What is required: Begin at the line containing "outputSample C s.osc.phase" in the entries below and end at the line containing "(respond st v s).inited = s.inited := rfl"; transcribe that range exactly and nothing outside it.

Entries supplied:

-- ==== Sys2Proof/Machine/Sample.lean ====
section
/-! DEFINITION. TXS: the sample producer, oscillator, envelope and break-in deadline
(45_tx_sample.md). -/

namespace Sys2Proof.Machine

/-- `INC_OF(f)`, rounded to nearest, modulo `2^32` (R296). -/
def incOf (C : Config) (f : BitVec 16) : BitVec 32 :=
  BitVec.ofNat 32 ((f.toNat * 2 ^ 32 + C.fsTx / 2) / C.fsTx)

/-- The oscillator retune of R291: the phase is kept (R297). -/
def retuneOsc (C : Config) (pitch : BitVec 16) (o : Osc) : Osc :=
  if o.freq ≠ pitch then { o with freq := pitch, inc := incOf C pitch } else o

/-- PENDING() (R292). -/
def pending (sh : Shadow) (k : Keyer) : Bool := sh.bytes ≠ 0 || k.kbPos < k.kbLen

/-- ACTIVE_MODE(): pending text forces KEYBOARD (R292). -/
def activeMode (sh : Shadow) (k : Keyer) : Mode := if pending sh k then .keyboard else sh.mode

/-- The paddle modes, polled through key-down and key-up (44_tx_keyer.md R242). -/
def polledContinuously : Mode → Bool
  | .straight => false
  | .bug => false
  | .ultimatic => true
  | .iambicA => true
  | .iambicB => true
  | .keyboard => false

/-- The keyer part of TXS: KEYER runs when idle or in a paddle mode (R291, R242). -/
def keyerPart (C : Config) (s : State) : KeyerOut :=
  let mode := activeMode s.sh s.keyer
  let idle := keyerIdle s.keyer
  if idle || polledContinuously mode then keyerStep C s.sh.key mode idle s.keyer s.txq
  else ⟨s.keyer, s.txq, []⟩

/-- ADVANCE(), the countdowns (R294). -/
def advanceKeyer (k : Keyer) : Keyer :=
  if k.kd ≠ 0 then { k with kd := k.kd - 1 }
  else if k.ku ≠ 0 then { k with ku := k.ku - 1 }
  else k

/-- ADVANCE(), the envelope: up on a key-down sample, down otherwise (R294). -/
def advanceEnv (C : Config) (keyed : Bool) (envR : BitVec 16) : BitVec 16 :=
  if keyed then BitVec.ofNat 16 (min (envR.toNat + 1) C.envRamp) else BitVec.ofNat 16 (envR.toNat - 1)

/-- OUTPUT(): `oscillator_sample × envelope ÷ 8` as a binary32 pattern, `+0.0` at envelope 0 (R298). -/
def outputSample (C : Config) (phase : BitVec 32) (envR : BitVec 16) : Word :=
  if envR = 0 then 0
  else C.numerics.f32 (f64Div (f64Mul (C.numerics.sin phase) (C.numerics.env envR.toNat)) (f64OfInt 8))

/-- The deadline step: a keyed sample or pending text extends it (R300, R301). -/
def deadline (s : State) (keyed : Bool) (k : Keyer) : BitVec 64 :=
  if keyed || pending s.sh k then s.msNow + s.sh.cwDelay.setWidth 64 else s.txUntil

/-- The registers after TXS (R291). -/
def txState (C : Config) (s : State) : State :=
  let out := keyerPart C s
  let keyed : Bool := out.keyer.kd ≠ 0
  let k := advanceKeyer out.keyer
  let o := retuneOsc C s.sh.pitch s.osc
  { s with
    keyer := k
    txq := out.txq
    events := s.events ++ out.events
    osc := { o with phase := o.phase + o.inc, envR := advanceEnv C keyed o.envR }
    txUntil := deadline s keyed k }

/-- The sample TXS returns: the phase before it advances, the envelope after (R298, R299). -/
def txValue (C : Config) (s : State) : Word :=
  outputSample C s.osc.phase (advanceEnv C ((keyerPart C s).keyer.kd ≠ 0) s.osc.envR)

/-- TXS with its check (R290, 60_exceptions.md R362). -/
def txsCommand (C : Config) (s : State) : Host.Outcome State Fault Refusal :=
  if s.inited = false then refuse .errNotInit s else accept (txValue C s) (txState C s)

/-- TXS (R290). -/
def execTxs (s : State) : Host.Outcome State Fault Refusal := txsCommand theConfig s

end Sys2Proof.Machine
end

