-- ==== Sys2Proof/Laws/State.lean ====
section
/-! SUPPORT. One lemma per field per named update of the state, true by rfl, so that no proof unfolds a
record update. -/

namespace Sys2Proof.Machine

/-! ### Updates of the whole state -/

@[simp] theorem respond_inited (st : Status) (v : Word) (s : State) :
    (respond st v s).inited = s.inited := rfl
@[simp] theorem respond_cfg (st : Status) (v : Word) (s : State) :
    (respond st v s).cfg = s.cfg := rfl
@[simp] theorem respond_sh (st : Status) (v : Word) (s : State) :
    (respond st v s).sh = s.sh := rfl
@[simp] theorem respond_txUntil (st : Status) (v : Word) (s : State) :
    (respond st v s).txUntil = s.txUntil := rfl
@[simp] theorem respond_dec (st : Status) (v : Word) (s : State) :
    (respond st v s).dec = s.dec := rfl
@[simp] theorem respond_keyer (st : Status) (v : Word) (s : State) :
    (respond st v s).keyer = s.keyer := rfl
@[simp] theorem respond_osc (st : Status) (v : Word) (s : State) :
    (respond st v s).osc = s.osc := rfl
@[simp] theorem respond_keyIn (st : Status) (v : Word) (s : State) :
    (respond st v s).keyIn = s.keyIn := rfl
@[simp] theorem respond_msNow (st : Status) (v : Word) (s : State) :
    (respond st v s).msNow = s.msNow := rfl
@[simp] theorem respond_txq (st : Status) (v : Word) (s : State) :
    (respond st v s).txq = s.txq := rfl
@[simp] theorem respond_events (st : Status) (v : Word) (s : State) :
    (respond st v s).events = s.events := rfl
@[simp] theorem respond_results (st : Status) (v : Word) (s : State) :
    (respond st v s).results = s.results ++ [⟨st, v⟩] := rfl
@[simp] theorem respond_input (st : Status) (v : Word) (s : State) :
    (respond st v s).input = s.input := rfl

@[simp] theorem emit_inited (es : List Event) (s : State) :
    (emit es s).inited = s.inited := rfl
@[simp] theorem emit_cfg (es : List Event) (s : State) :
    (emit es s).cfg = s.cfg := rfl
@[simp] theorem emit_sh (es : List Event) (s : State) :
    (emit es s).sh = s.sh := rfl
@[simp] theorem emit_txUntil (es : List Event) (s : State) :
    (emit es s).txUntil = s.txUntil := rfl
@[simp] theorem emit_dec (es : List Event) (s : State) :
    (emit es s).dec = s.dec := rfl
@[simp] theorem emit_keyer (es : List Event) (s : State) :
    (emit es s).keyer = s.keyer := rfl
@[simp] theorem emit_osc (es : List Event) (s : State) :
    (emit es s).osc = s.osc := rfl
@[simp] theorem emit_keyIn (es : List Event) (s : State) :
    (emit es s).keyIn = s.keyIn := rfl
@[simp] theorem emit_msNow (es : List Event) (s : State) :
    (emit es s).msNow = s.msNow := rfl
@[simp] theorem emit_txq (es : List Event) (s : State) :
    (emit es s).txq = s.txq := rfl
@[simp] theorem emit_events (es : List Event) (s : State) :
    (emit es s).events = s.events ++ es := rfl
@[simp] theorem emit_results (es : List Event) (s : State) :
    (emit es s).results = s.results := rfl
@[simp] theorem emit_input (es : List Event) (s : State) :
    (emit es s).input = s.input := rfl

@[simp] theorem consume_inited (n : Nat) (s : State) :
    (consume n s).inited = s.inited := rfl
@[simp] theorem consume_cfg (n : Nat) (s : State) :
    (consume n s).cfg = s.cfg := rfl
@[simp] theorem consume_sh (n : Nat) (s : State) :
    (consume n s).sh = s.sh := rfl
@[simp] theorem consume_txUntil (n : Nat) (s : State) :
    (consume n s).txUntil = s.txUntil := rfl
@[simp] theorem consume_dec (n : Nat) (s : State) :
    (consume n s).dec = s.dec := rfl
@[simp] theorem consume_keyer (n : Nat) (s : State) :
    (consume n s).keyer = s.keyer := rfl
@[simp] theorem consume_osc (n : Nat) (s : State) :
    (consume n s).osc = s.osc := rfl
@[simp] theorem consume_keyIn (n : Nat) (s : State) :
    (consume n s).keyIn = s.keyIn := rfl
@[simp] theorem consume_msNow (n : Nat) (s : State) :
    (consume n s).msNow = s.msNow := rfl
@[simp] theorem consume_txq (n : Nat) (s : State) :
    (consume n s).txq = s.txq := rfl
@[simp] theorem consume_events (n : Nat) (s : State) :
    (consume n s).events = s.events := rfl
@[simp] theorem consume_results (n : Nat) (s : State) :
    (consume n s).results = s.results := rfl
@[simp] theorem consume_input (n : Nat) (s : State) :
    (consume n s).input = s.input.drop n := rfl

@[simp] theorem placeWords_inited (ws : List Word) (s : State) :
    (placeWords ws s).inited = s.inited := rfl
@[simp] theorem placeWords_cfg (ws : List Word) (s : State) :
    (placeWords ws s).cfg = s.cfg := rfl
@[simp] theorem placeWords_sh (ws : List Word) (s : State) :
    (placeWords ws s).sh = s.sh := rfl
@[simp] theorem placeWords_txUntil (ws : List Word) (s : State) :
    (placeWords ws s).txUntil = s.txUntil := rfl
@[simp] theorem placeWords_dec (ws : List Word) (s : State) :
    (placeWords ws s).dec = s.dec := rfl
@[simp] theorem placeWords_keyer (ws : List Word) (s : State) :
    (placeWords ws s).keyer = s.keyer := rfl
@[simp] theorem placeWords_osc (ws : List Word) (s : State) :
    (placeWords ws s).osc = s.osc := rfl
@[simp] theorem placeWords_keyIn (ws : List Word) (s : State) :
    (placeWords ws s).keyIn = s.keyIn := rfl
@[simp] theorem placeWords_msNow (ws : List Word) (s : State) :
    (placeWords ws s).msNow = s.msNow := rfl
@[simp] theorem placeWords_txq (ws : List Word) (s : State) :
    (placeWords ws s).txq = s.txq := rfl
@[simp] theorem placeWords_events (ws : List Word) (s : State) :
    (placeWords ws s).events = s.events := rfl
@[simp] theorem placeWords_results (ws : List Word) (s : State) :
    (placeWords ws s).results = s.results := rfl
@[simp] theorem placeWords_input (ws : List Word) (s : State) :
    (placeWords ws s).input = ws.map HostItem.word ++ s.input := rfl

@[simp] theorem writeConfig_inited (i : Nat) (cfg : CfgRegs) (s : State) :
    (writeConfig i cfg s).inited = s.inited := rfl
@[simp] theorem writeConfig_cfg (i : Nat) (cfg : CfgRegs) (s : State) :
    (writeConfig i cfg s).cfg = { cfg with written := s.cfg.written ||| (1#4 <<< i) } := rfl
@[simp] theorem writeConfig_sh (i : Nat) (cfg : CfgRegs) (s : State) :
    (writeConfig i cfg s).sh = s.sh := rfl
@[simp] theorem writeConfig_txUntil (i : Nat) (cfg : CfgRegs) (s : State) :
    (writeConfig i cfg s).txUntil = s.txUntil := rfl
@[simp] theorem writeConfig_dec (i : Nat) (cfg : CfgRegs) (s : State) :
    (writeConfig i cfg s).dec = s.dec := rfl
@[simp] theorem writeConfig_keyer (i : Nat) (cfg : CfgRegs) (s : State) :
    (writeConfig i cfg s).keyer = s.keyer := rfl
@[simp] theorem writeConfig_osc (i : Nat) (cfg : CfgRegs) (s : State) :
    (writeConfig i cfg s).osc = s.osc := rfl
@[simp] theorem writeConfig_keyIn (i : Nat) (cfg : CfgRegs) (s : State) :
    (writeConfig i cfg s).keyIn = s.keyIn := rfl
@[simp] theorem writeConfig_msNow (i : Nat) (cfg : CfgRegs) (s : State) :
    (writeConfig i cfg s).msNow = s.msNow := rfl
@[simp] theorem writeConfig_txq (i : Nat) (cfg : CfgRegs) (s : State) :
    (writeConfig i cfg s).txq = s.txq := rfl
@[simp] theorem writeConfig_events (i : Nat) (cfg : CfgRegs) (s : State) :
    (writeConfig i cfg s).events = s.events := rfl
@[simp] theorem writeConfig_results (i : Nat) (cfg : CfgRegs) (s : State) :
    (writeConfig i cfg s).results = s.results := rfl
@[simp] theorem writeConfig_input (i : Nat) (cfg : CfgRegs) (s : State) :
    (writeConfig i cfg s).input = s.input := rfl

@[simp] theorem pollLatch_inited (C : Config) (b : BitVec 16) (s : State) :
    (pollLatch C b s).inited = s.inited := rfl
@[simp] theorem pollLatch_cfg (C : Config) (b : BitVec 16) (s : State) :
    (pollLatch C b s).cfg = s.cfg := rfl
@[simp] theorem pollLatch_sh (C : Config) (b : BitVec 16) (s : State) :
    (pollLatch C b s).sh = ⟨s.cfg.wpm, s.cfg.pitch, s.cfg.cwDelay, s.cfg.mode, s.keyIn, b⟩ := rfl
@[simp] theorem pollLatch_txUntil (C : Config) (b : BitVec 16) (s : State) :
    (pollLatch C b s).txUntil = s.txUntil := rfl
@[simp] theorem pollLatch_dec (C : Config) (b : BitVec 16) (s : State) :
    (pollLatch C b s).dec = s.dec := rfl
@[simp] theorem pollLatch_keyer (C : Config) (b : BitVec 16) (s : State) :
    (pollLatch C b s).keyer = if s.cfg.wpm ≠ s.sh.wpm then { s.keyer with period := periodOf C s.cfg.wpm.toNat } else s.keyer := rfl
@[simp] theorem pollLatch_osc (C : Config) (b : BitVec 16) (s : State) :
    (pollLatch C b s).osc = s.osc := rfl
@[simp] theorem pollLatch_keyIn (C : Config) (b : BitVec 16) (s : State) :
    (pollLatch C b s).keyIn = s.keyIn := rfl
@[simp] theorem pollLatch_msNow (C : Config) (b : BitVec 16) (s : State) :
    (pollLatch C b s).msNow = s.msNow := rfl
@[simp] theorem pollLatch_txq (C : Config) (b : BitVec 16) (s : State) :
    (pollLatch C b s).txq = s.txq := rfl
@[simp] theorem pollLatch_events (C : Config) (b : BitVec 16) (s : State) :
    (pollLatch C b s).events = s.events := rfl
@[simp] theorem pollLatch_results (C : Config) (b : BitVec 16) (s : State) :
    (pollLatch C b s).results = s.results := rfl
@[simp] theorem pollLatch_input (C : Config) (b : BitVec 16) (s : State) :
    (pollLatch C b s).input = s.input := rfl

Exercise solution:
  outputSample C s.osc.phase (advanceEnv C ((keyerPart C s).keyer.kd ≠ 0) s.osc.envR)

/-- TXS with its check (R290, 60_exceptions.md R362). -/
def txsCommand (C : Config) (s : State) : Host.Outcome State Fault Refusal :=
  if s.inited = false then refuse .errNotInit s else accept (txValue C s) (txState C s)

/-- TXS (R290). -/
def execTxs (s : State) : Host.Outcome State Fault Refusal := txsCommand theConfig s

end Sys2Proof.Machine
end

-- ==== Sys2Proof/Laws/State.lean ====
section
/-! SUPPORT. One lemma per field per named update of the state, true by rfl, so that no proof unfolds a
record update. -/

namespace Sys2Proof.Machine

/-! ### Updates of the whole state -/

@[simp] theorem respond_inited (st : Status) (v : Word) (s : State) :
    (respond st v s).inited = s.inited := rfl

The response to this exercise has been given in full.